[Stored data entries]
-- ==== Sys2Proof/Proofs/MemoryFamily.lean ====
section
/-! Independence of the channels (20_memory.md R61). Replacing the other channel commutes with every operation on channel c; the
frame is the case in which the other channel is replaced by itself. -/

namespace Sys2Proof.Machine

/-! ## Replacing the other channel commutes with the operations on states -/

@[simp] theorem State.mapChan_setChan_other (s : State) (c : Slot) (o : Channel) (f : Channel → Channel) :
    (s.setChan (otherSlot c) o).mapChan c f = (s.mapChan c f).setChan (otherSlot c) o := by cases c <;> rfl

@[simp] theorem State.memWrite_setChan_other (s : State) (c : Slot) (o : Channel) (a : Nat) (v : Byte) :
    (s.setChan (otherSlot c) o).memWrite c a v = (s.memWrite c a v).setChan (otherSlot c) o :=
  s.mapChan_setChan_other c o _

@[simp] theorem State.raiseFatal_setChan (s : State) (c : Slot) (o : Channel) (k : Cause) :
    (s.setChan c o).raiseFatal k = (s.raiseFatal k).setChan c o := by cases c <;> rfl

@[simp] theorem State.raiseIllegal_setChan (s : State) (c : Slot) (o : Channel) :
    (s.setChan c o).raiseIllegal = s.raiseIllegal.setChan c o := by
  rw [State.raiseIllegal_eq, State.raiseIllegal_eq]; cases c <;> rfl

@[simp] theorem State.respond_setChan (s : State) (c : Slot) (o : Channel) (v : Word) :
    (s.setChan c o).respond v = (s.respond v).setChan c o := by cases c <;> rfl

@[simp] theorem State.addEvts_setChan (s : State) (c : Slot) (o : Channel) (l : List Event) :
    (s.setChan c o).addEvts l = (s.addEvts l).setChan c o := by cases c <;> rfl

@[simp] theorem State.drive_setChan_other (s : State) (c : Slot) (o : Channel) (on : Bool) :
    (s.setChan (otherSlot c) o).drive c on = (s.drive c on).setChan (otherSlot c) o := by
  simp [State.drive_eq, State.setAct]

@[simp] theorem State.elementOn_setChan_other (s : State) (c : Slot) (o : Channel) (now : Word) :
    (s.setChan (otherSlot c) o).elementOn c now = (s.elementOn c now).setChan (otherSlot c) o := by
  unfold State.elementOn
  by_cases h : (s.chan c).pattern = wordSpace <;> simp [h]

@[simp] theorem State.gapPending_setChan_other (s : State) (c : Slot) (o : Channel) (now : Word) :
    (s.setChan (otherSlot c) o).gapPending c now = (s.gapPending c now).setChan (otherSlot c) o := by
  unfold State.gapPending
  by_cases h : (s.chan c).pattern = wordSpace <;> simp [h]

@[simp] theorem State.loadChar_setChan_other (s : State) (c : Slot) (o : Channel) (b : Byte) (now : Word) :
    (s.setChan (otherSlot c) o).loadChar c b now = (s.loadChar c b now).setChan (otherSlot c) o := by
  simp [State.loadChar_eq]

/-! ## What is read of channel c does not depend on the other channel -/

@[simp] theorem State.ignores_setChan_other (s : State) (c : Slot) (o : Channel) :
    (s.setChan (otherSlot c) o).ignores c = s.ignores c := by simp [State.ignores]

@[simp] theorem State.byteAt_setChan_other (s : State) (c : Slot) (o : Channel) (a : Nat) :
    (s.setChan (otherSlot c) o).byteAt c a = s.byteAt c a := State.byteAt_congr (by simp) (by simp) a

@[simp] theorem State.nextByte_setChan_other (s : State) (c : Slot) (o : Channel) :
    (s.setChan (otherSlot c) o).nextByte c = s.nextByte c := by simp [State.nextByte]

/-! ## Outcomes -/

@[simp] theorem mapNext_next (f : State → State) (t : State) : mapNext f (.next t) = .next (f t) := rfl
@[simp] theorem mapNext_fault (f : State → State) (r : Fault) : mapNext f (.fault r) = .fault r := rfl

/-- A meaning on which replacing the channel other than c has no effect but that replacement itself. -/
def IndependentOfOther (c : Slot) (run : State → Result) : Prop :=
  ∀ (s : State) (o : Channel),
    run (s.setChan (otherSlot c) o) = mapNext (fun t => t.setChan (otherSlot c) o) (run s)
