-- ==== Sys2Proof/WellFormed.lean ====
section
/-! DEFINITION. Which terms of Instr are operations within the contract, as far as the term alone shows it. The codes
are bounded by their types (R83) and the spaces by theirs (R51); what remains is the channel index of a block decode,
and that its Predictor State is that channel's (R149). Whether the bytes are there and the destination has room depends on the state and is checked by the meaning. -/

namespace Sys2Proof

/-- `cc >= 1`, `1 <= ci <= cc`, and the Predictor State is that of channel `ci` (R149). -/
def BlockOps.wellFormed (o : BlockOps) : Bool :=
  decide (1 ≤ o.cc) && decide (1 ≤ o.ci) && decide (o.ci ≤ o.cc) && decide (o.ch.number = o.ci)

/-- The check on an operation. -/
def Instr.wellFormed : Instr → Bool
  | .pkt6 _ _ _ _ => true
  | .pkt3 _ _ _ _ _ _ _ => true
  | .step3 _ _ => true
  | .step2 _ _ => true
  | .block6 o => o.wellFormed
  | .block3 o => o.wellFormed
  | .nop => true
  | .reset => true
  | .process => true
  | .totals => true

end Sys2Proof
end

Work order:
Return the records in full, exactly as they read.

Written reply:
-- ==== Sys2Proof/Proofs/MemoryFamily.lean ====
section
/-! Independence of the channels (20_memory.md R61). Replacing the other channel commutes with every operation on channel c; the
frame is the case in which the other channel is replaced by itself. -/

namespace Sys2Proof.Machine

/-! ## Replacing the other channel commutes with the operations on states -/

@[simp] theorem State.mapChan_setChan_other (s : State) (c : Slot) (o : Channel) (f : Channel → Channel) :
    (s.setChan (otherSlot c) o).mapChan c f = (s.mapChan c f).setChan (otherSlot c) o := by cases c <;> rfl

@[simp] theorem State.memWrite_setChan_other (s : State) (c : Slot) (o : Channel) (a : Nat) (v : Byte) :
    (s.setChan (otherSlot c) o).memWrite c a v = (s.memWrite c a v).setChan (otherSlot c) o :=
  s.mapChan_setChan_other c o _

@[simp] theorem State.raiseFatal_setChan (s : State) (c : Slot) (o : Channel) (k : Cause) :
    (s.setChan c o).raiseFatal k = (s.raiseFatal k).setChan c o := by cases c <;> rfl

@[simp] theorem State.raiseIllegal_setChan (s : State) (c : Slot) (o : Channel) :
    (s.setChan c o).raiseIllegal = s.raiseIllegal.setChan c o := by
  rw [State.raiseIllegal_eq, State.raiseIllegal_eq]; cases c <;> rfl

@[simp] theorem State.respond_setChan (s : State) (c : Slot) (o : Channel) (v : Word) :
    (s.setChan c o).respond v = (s.respond v).setChan c o := by cases c <;> rfl

@[simp] theorem State.addEvts_setChan (s : State) (c : Slot) (o : Channel) (l : List Event) :
    (s.setChan c o).addEvts l = (s.addEvts l).setChan c o := by cases c <;> rfl

@[simp] theorem State.drive_setChan_other (s : State) (c : Slot) (o : Channel) (on : Bool) :
    (s.setChan (otherSlot c) o).drive c on = (s.drive c on).setChan (otherSlot c) o := by
  simp [State.drive_eq, State.setAct]

@[simp] theorem State.elementOn_setChan_other (s : State) (c : Slot) (o : Channel) (now : Word) :
    (s.setChan (otherSlot c) o).elementOn c now = (s.elementOn c now).setChan (otherSlot c) o := by
  unfold State.elementOn
  by_cases h : (s.chan c).pattern = wordSpace <;> simp [h]

@[simp] theorem State.gapPending_setChan_other (s : State) (c : Slot) (o : Channel) (now : Word) :
    (s.setChan (otherSlot c) o).gapPending c now = (s.gapPending c now).setChan (otherSlot c) o := by
  unfold State.gapPending
  by_cases h : (s.chan c).pattern = wordSpace <;> simp [h]

@[simp] theorem State.loadChar_setChan_other (s : State) (c : Slot) (o : Channel) (b : Byte) (now : Word) :
    (s.setChan (otherSlot c) o).loadChar c b now = (s.loadChar c b now).setChan (otherSlot c) o := by
  simp [State.loadChar_eq]

/-! ## What is read of channel c does not depend on the other channel -/

@[simp] theorem State.ignores_setChan_other (s : State) (c : Slot) (o : Channel) :
    (s.setChan (otherSlot c) o).ignores c = s.ignores c := by simp [State.ignores]

@[simp] theorem State.byteAt_setChan_other (s : State) (c : Slot) (o : Channel) (a : Nat) :
    (s.setChan (otherSlot c) o).byteAt c a = s.byteAt c a := State.byteAt_congr (by simp) (by simp) a

@[simp] theorem State.nextByte_setChan_other (s : State) (c : Slot) (o : Channel) :
    (s.setChan (otherSlot c) o).nextByte c = s.nextByte c := by simp [State.nextByte]

/-! ## Outcomes -/

@[simp] theorem mapNext_next (f : State → State) (t : State) : mapNext f (.next t) = .next (f t) := rfl
@[simp] theorem mapNext_fault (f : State → State) (r : Fault) : mapNext f (.fault r) = .fault r := rfl

/-- A meaning on which replacing the channel other than c has no effect but that replacement itself. -/
def IndependentOfOther (c : Slot) (run : State → Result) : Prop :=
  ∀ (s : State) (o : Channel),
    run (s.setChan (otherSlot c) o) = mapNext (fun t => t.setChan (otherSlot c) o) (run s)
-- ==== Sys2Proof/WellFormed.lean ====
section
/-! DEFINITION. Which terms of Instr are operations within the contract, as far as the term alone shows it. The codes
are bounded by their types (R83) and the spaces by theirs (R51); what remains is the channel index of a block decode,
and that its Predictor State is that channel's (R149). Whether the bytes are there and the destination has room depends on the state and is checked by the meaning. -/

namespace Sys2Proof

/-- `cc >= 1`, `1 <= ci <= cc`, and the Predictor State is that of channel `ci` (R149). -/
def BlockOps.wellFormed (o : BlockOps) : Bool :=
  decide (1 ≤ o.cc) && decide (1 ≤ o.ci) && decide (o.ci ≤ o.cc) && decide (o.ch.number = o.ci)

/-- The check on an operation. -/
def Instr.wellFormed : Instr → Bool
  | .pkt6 _ _ _ _ => true
  | .pkt3 _ _ _ _ _ _ _ => true
  | .step3 _ _ => true
  | .step2 _ _ => true
  | .block6 o => o.wellFormed
  | .block3 o => o.wellFormed
  | .nop => true
  | .reset => true
  | .process => true
  | .totals => true

end Sys2Proof
end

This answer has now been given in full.